[Saved entries]
::::

@[simp] theorem modulatePhase_inputRing (p : Params) (step n : Nat) (u : Instance) : (modulatePhase p step n u).inputRing = u.inputRing := forUp_frame (f := modulate p step) Instance.inputRing (fun _ _ => rfl) n u
@[simp] theorem modulatePhase_count (p : Params) (step n : Nat) (u : Instance) : (modulatePhase p step n u).count = u.count := forUp_frame (f := modulate p step) Instance.count (fun _ _ => rfl) n u
@[simp] theorem modulatePhase_analytic (p : Params) (step n : Nat) (u : Instance) : (modulatePhase p step n u).analytic = u.analytic := forUp_frame (f := modulate p step) Instance.analytic (fun _ _ => rfl) n u
@[simp] theorem modulatePhase_accum (p : Params) (step n : Nat) (u : Instance) : (modulatePhase p step n u).accum = u.accum := forUp_frame (f := modulate p step) Instance.accum (fun _ _ => rfl) n u
@[simp] theorem modulatePhase_outStage (p : Params) (step n : Nat) (u : Instance) : (modulatePhase p step n u).outStage = u.outStage := forUp_frame (f := modulate p step) Instance.outStage (fun _ _ => rfl) n u
@[simp] theorem modulatePhase_outdata (p : Params) (step n : Nat) (u : Instance) : (modulatePhase p step n u).outdata = u.outdata := forUp_frame (f := modulate p step) Instance.outdata (fun _ _ => rfl) n u
@[simp] theorem modulatePhase_fracFreq (p : Params) (step n : Nat) (u : Instance) : (modulatePhase p step n u).fracFreq = u.fracFreq := forUp_frame (f := modulate p step) Instance.fracFreq (fun _ _ => rfl) n u
@[simp] theorem modulatePhase_sign (p : Params) (step n : Nat) (u : Instance) : (modulatePhase p step n u).sign = u.sign := forUp_frame (f := modulate p step) Instance.sign (fun _ _ => rfl) n u
@[simp] theorem modulatePhase_current (p : Params) (step n : Nat) (u : Instance) : (modulatePhase p step n u).current = u.current := forUp_frame (f := modulate p step) Instance.current (fun _ _ => rfl) n u
@[simp] theorem modulatePhase_target (p : Params) (step n : Nat) (u : Instance) : (modulatePhase p step n u).target = u.target := forUp_frame (f := modulate p step) Instance.target (fun _ _ => rfl) n u
@[simp] theorem modulatePhase_nch (p : Params) (step n : Nat) (u : Instance) : (modulatePhase p step n u).nch = u.nch := forUp_frame (f := modulate p step) Instance.nch (fun _ _ => rfl) n u
@[simp] theorem modulatePhase_status (p : Params) (step n : Nat) (u : Instance) : (modulatePhase p step n u).status = u.status := forUp_frame (f := modulate p step) Instance.status (fun _ _ => rfl) n u
@[simp] theorem modulatePhase_freqLo (p : Params) (step n : Nat) (u : Instance) : (modulatePhase p step n u).freqLo = u.freqLo := forUp_frame (f := modulate p step) Instance.freqLo (fun _ _ => rfl) n u
@[simp] theorem modulatePhase_freqHi (p : Params) (step n : Nat) (u : Instance) : (modulatePhase p step n u).freqHi = u.freqHi := forUp_frame (f := modulate p step) Instance.freqHi (fun _ _ => rfl) n u
@[simp] theorem modulatePhase_gainData (p : Params) (step n : Nat) (u : Instance) : (modulatePhase p step n u).gainData = u.gainData := forUp_frame (f := modulate p step) Instance.gainData (fun _ _ => rfl) n u
@[simp] theorem modulatePhase_pcmd (p : Params) (step n : Nat) (u : Instance) : (modulatePhase p step n u).pcmd = u.pcmd := forUp_frame (f := modulate p step) Instance.pcmd (fun _ _ => rfl) n u
@[simp] theorem modulatePhase_pfreq (p : Params) (step n : Nat) (u : Instance) : (modulatePhase p step n u).pfreq = u.pfreq := forUp_frame (f := modulate p step) Instance.pfreq (fun _ _ => rfl) n u
@[simp] theorem modulatePhase_pgain (p : Params) (step n : Nat) (u : Instance) : (modulatePhase p step n u).pgain = u.pgain := forUp_frame (f := modulate p step) Instance.pgain (fun _ _ => rfl) n u
@[simp] theorem modulatePhase_mem (p : Params) (step n : Nat) (u : Instance) : (modulatePhase p step n u).mem = u.mem := forUp_frame (f := modulate p step) Instance.mem (fun _ _ => rfl) n u
@[simp] theorem modulatePhase_delay (p : Params) (step n : Nat) (u : Instance) : (modulatePhase p step n u).delay = u.delay := forUp_frame (f := modulate p step) Instance.delay (fun _ _ => rfl) n u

::::

▸ **Task instructions**: Transcribe each of the records verbatim.

▸ **Your solution**:
@[simp] theorem modulatePhase_inputRing (p : Params) (step n : Nat) (u : Instance) : (modulatePhase p step n u).inputRing = u.inputRing := forUp_frame (f := modulate p step) Instance.inputRing (fun _ _ => rfl) n u
@[simp] theorem modulatePhase_count (p : Params) (step n : Nat) (u : Instance) : (modulatePhase p step n u).count = u.count := forUp_frame (f := modulate p step) Instance.count (fun _ _ => rfl) n u
@[simp] theorem modulatePhase_analytic (p : Params) (step n : Nat) (u : Instance) : (modulatePhase p step n u).analytic = u.analytic := forUp_frame (f := modulate p step) Instance.analytic (fun _ _ => rfl) n u
@[simp] theorem modulatePhase_accum (p : Params) (step n : Nat) (u : Instance) : (modulatePhase p step n u).accum = u.accum := forUp_frame (f := modulate p step) Instance.accum (fun _ _ => rfl) n u
@[simp] theorem modulatePhase_outStage (p : Params) (step n : Nat) (u : Instance) : (modulatePhase p step n u).outStage = u.outStage := forUp_frame (f := modulate p step) Instance.outStage (fun _ _ => rfl) n u
@[simp] theorem modulatePhase_outdata (p : Params) (step n : Nat) (u : Instance) : (modulatePhase p step n u).outdata = u.outdata := forUp_frame (f := modulate p step) Instance.outdata (fun _ _ => rfl) n u
@[simp] theorem modulatePhase_fracFreq (p : Params) (step n : Nat) (u : Instance) : (modulatePhase p step n u).fracFreq = u.fracFreq := forUp_frame (f := modulate p step) Instance.fracFreq (fun _ _ => rfl) n u
@[simp] theorem modulatePhase_sign (p : Params) (step n : Nat) (u : Instance) : (modulatePhase p step n u).sign = u.sign := forUp_frame (f := modulate p step) Instance.sign (fun _ _ => rfl) n u
@[simp] theorem modulatePhase_current (p : Params) (step n : Nat) (u : Instance) : (modulatePhase p step n u).current = u.current := forUp_frame (f := modulate p step) Instance.current (fun _ _ => rfl) n u
@[simp] theorem modulatePhase_target (p : Params) (step n : Nat) (u : Instance) : (modulatePhase p step n u).target = u.target := forUp_frame (f := modulate p step) Instance.target (fun _ _ => rfl) n u
@[simp] theorem modulatePhase_nch (p : Params) (step n : Nat) (u : Instance) : (modulatePhase p step n u).nch = u.nch := forUp_frame (f := modulate p step) Instance.nch (fun _ _ => rfl) n u
@[simp] theorem modulatePhase_status (p : Params) (step n : Nat) (u : Instance) : (modulatePhase p step n u).status = u.status := forUp_frame (f := modulate p step) Instance.status (fun _ _ => rfl) n u
@[simp] theorem modulatePhase_freqLo (p : Params) (step n : Nat) (u : Instance) : (modulatePhase p step n u).freqLo = u.freqLo := forUp_frame (f := modulate p step) Instance.freqLo (fun _ _ => rfl) n u
@[simp] theorem modulatePhase_freqHi (p : Params) (step n : Nat) (u : Instance) : (modulatePhase p step n u).freqHi = u.freqHi := forUp_frame (f := modulate p step) Instance.freqHi (fun _ _ => rfl) n u
@[simp] theorem modulatePhase_gainData (p : Params) (step n : Nat) (u : Instance) : (modulatePhase p step n u).gainData = u.gainData := forUp_frame (f := modulate p step) Instance.gainData (fun _ _ => rfl) n u
@[simp] theorem modulatePhase_pcmd (p : Params) (step n : Nat) (u : Instance) : (modulatePhase p step n u).pcmd = u.pcmd := forUp_frame (f := modulate p step) Instance.pcmd (fun _ _ => rfl) n u
@[simp] theorem modulatePhase_pfreq (p : Params) (step n : Nat) (u : Instance) : (modulatePhase p step n u).pfreq = u.pfreq := forUp_frame (f := modulate p step) Instance.pfreq (fun _ _ => rfl) n u
@[simp] theorem modulatePhase_pgain (p : Params) (step n : Nat) (u : Instance) : (modulatePhase p step n u).pgain = u.pgain := forUp_frame (f := modulate p step) Instance.pgain (fun _ _ => rfl) n u
@[simp] theorem modulatePhase_mem (p : Params) (step n : Nat) (u : Instance) : (modulatePhase p step n u).mem = u.mem := forUp_frame (f := modulate p step) Instance.mem (fun _ _ => rfl) n u
@[simp] theorem modulatePhase_delay (p : Params) (step n : Nat) (u : Instance) : (modulatePhase p step n u).delay = u.delay := forUp_frame (f := modulate p step) Instance.delay (fun _ _ => rfl) n u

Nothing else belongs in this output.